Go through the data and copy each line where the word "returns" shows up.

=== Begin Enclosure ===

/-- PC after any instruction without a PC rule of its own (R95). -/
theorem exec_pc {i : Instr} (hw : i.wellFormed = true) (hp : i.ruleOf.setsPc = false) (s : State) :
    Completes (exec i s) fun t => t.pc = s.pc + BitVec.ofNat 16 i.length := by
  obtain h | ⟨x, inner, rfl, hm⟩ := Instr.ruleOf_cases hw
  · exact exec_pc_of_rule h (h ▸ hp) s
  · rw [exec_xyFallThrough x hm]
    obtain ⟨t, ht, hpc⟩ := exec_pc_of_rule (Instr.ruleOf_of_isMain hm) hp (s.advance 1)
    refine ⟨t, ht, hpc.trans ?_⟩
    rw [State.pc_advance, Instr.length, BitVec.ofNat_add, BitVec.add_assoc]
    rfl

/-- Settles O10: the sum of PC and the length is taken in 16 bits. -/
theorem pcAdvancesByLength : Obligations.PcAdvancesByLength := by
  intro i s hw hp
  obtain ⟨t, ht, hpc⟩ := exec_pc hw hp s
  refine ⟨t, ht, (congrArg BitVec.toNat hpc).trans ?_⟩
  simp [BitVec.toNat_add]

/-- Settles O21: an unprefixed row is run by `exec_main` as by `exec`, at PC + 1. -/
theorem fallThroughRunsAtNextByte : Obligations.FallThroughRunsAtNextByte := by
  refine ⟨fun x inner s hf => ?_, fun x s => ⟨(s.advance 1).setHalted true, rfl, rfl, rfl⟩⟩
  have hm := isMain_of_fallsThrough inner hf
  obtain ⟨t, ht, -⟩ := execMain_answers inner (s.advance 1) hm
  exact ⟨t, ht, (exec_xyFallThrough x hm s).symm.trans ht⟩

/-! ## Jumps -/

/-- A jump changes PC and nothing else. -/
theorem State.jump_jumped (s : State) (target : Word) : Jumped s target (s.jump target) :=
  ⟨rfl, (Touch.Frame.refl _ s).jump target⟩

/-- An instruction of n bytes that does nothing else is a jump to the next address (R95). -/
theorem State.advance_jumped (s : State) (n : Word) : Jumped s (s.pc + n) (s.advance n) := s.jump_jumped _

/-- An instruction under a condition: one state when it is met, another when it is not (R86). -/
theorem completes_cond (s : State) (cc : Cond) {t u : State} {p q : State → Prop} (hp : p t) (hq : q u) :
    (s.meets cc → Completes (.next (if s.cond cc then t else u)) p) ∧
      (¬s.meets cc → Completes (.next (if s.cond cc then t else u)) q) := by
  rw [← s.cond_iff cc]
  exact ⟨fun h => ⟨t, by rw [if_pos h], hp⟩, fun h => ⟨u, by rw [if_neg h], hq⟩⟩

/-- Settles O41: only PC is written. -/
theorem noOperations : Obligations.NoOperations := fun s =>
  ⟨⟨_, rfl, s.advance_jumped 1⟩, fun _ => ⟨_, rfl, s.advance_jumped 2⟩, fun _ => ⟨_, rfl, s.advance_jumped 2⟩,
    fun _ => ⟨_, rfl, s.advance_jumped 2⟩, fun _ _ => ⟨_, rfl, s.advance_jumped 2⟩,
    fun _ => ⟨_, rfl, s.advance_jumped 2⟩, fun _ _ => ⟨_, rfl, s.advance_jumped 1⟩,
    fun _ => ⟨_, rfl, s.advance_jumped 1⟩⟩

/-- Settles O39: each is a jump to its target, or to the next address when its condition is not met. -/
theorem absoluteJumps : Obligations.AbsoluteJumps := fun s =>
  ⟨fun nn => ⟨_, rfl, s.jump_jumped nn⟩,
    fun cc nn => completes_cond s cc (s.jump_jumped nn) (s.advance_jumped 3),
    ⟨_, rfl, s.jump_jumped _⟩, fun _ => ⟨_, rfl, s.jump_jumped _⟩⟩

/-- The target of a relative jump, in arithmetic (R176). -/
theorem State.relTarget_eq (s : State) (e : Byte) : s.relTarget e = relativeTo s.pc e := by
  have he : BitVec.ofInt 16 e.toInt = e.signExtend 16 := rfl
  rw [State.relTarget, relativeTo, BitVec.ofInt_add, BitVec.ofInt_add, he]
  simp [sext16]

theorem pred_eq_zero_iff (b : Byte) : b - 1 = 0 ↔ b.toNat = 1 := by
  have := b.isLt
  rw [BitVec.toNat_eq, byte_pred]
  show _ = 0 ↔ _
  omega

/-- DJNZ (R175): B is counted down, and the jump is taken unless B was 1. -/
theorem execDjnz_spec (e : Byte) (s : State) :
    Completes (execDjnz e s) fun t =>
      t.getReg .b = s.getReg .b - 1 ∧ t.pc = (if (s.getReg .b).toNat = 1 then s.pc + 2 else s.relTarget e) ∧
        Touch.Frame { regs := [.b] } s t := by
  have hf : Touch.Frame { regs := [.b] } s (s.setReg .b (s.getReg .b - 1)) :=
    (Touch.Frame.refl _ s).setReg (List.mem_singleton.2 rfl) _
  simp only [execDjnz, State.getReg_setReg_same, bne_iff_ne, ne_eq, pred_eq_zero_iff, ite_not]
  by_cases h : (s.getReg .b).toNat = 1
  · rw [if_pos h, if_pos h]
    exact ⟨_, rfl, by simp, by simp, hf.advance 2⟩
  · rw [if_neg h, if_neg h]
    exact ⟨_, rfl, by simp, by simp, hf.jump _⟩

/-- Settles O40: the target is the model's `relTarget`, and JR and JR cc write PC only. -/
theorem relativeJumps : Obligations.RelativeJumps := by
  intro s e
  have hj : Jumped s (relativeTo s.pc e) (s.jump (s.relTarget e)) := s.relTarget_eq e ▸ s.jump_jumped _
  refine ⟨⟨_, rfl, hj⟩, fun cc => completes_cond s cc hj (s.advance_jumped 2), ?_⟩
  obtain ⟨t, ht, hb, hpc, hf⟩ := execDjnz_spec e s
  exact ⟨t, ht, by rw [hb, byte_pred], by rw [hpc, s.relTarget_eq], hf⟩

/-! ## Calls and returns -/

/-- Settles O37: the return address is popped, and RETN and RETI copy IFF2. -/
theorem returns : Obligations.Returns := fun s =>
  ⟨⟨_, rfl, s.returnPop_spec⟩, fun cc => completes_cond s cc s.returnPop_spec (s.advance_jumped 1),
    fun _ => ⟨_, rfl, s.returnFromInterrupt_spec⟩, _, rfl, s.returnFromInterrupt_spec⟩

/-- Settles O38: a call is a push and a jump. -/
theorem calls : Obligations.Calls := fun s =>
  ⟨fun nn => ⟨_, rfl, s.push16_spec _ nn⟩,
    fun cc nn => completes_cond s cc (s.push16_spec _ nn) (s.advance_jumped 3), fun _ => ⟨_, rfl, s.push16_spec _ _⟩⟩

end Sys2Proof.Machine
end

section
/-! PROOFS of the 8-bit arithmetic and logic, of DAA, and of decimal arithmetic with it. -/

namespace Sys2Proof.Machine

/-! ## The accumulator operations -/

/-- Settles O22: every form is `addA` or `adcA` on its operand byte. -/
theorem addAndAdc : Obligations.AddAndAdc := fun s =>
  ⟨fun z => ⟨_, rfl, s.getLoc_eq z ▸ s.addA_spec _ 1⟩, fun n => ⟨_, rfl, s.addA_spec n 2⟩,
    fun x w => ⟨_, rfl, s.addA_spec (s.getHalf x w) 2⟩, fun x d => ⟨_, rfl, s.addA_spec (s.read (s.idxAddr x d)) 3⟩,
    fun z => ⟨_, rfl, s.getLoc_eq z ▸ s.adcA_spec _ 1⟩, fun n => ⟨_, rfl, s.adcA_spec n 2⟩,
    fun x w => ⟨_, rfl, s.adcA_spec (s.getHalf x w) 2⟩, fun x d => ⟨_, rfl, s.adcA_spec (s.read (s.idxAddr x d)) 3⟩⟩

/-- Settles O23: every form is `subA` or `sbcA` on its operand byte. -/
theorem subAndSbc : Obligations.SubAndSbc := fun s =>
  ⟨fun z => ⟨_, rfl, s.getLoc_eq z ▸ s.subA_spec _ 1⟩, fun n => ⟨_, rfl, s.subA_spec n 2⟩,
    fun x w => ⟨_, rfl, s.subA_spec (s.getHalf x w) 2⟩, fun x d => ⟨_, rfl, s.subA_spec (s.read (s.idxAddr x d)) 3⟩,
    fun z => ⟨_, rfl, s.getLoc_eq z ▸ s.sbcA_spec _ 1⟩, fun n => ⟨_, rfl, s.sbcA_spec n 2⟩,
    fun x w => ⟨_, rfl, s.sbcA_spec (s.getHalf x w) 2⟩, fun x d => ⟨_, rfl, s.sbcA_spec (s.read (s.idxAddr x d)) 3⟩⟩

/-- Settles O24: every form writes its result and `logicFlags` of it, with H for AND only. -/
theorem andXorOr : Obligations.AndXorOr := fun s =>
  ⟨fun z => ⟨_, rfl, s.getLoc_eq z ▸ s.logic_spec _ true 1⟩, fun _ => ⟨_, rfl, s.logic_spec _ true 2⟩,
    fun _ _ => ⟨_, rfl, s.logic_spec _ true 2⟩, fun _ _ => ⟨_, rfl, s.logic_spec _ true 3⟩,
    fun z => ⟨_, rfl, s.getLoc_eq z ▸ s.logic_spec _ false 1⟩, fun _ => ⟨_, rfl, s.logic_spec _ false 2⟩,
    fun _ _ => ⟨_, rfl, s.logic_spec _ false 2⟩, fun _ _ => ⟨_, rfl, s.logic_spec _ false 3⟩,
    fun z => ⟨_, rfl, s.getLoc_eq z ▸ s.logic_spec _ false 1⟩, fun _ => ⟨_, rfl, s.logic_spec _ false 2⟩,
    fun _ _ => ⟨_, rfl, s.logic_spec _ false 2⟩, fun _ _ => ⟨_, rfl, s.logic_spec _ false 3⟩⟩

/-- Settles O25: every form is `cpA` on its operand byte. -/
theorem compare : Obligations.Compare := fun s =>
  ⟨fun z => ⟨_, rfl, s.getLoc_eq z ▸ s.cpA_spec _ 1⟩, fun n => ⟨_, rfl, s.cpA_spec n 2⟩,
    fun x w => ⟨_, rfl, s.cpA_spec (s.getHalf x w) 2⟩, fun x d => ⟨_, rfl, s.cpA_spec (s.read (s.idxAddr x d)) 3⟩⟩

/-! ## INC and DEC of a byte -/

/-- INC of r8[y]: the operand read and the operand written are one destination. -/
theorem State.incR_spec (s : State) (y : Loc8) : Incremented s (s.target y) 1 ((s.modifyLoc y inc8).advance 1) := by
  rw [State.modifyLoc, s.getLoc_eq y]
  exact .of_write (s.value_setLoc y _) (s.pc_setLoc y _) (s.frame_setLoc y _ _)

/-- DEC of r8[y], likewise. -/
theorem State.decR_spec (s : State) (y : Loc8) : Decremented s (s.target y) 1 ((s.modifyLoc y dec8).advance 1) := by
  rw [State.modifyLoc, s.getLoc_eq y]
  exact .of_write (s.value_setLoc y _) (s.pc_setLoc y _) (s.frame_setLoc y _ _)

/-- Settles O26: each writes its destination and then the flags. -/
theorem incDecByte : Obligations.IncDecByte := fun s =>
  ⟨fun y => ⟨_, rfl, s.incR_spec y⟩,
    fun x w => ⟨_, rfl, .of_write (s.value_setHalf x w _) (s.pc_setHalf x w _) (s.frame_setHalf x w _ _)⟩,
    fun _ _ => ⟨_, rfl, .of_write (s.read_write_same _ _) rfl (s.frame_write _ _ _)⟩,
    fun y => ⟨_, rfl, s.decR_spec y⟩,
    fun x w => ⟨_, rfl, .of_write (s.value_setHalf x w _) (s.pc_setHalf x w _) (s.frame_setHalf x w _ _)⟩,
    fun _ _ => ⟨_, rfl, .of_write (s.read_write_same _ _) rfl (s.frame_write _ _ _)⟩⟩

/-! ## DAA -/

/-- The correction that DAA makes to the number a, from H and C (R131). -/
def daaCorrection (a : Nat) (h c : Bool) : Nat :=
  (if h || decide (9 < a % 16) then 6 else 0) + (if c || decide (0x99 < a) then 0x60 else 0)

=== End Enclosure ===

Written answer —
/-! ## Calls and returns -/
theorem returns : Obligations.Returns := fun s =>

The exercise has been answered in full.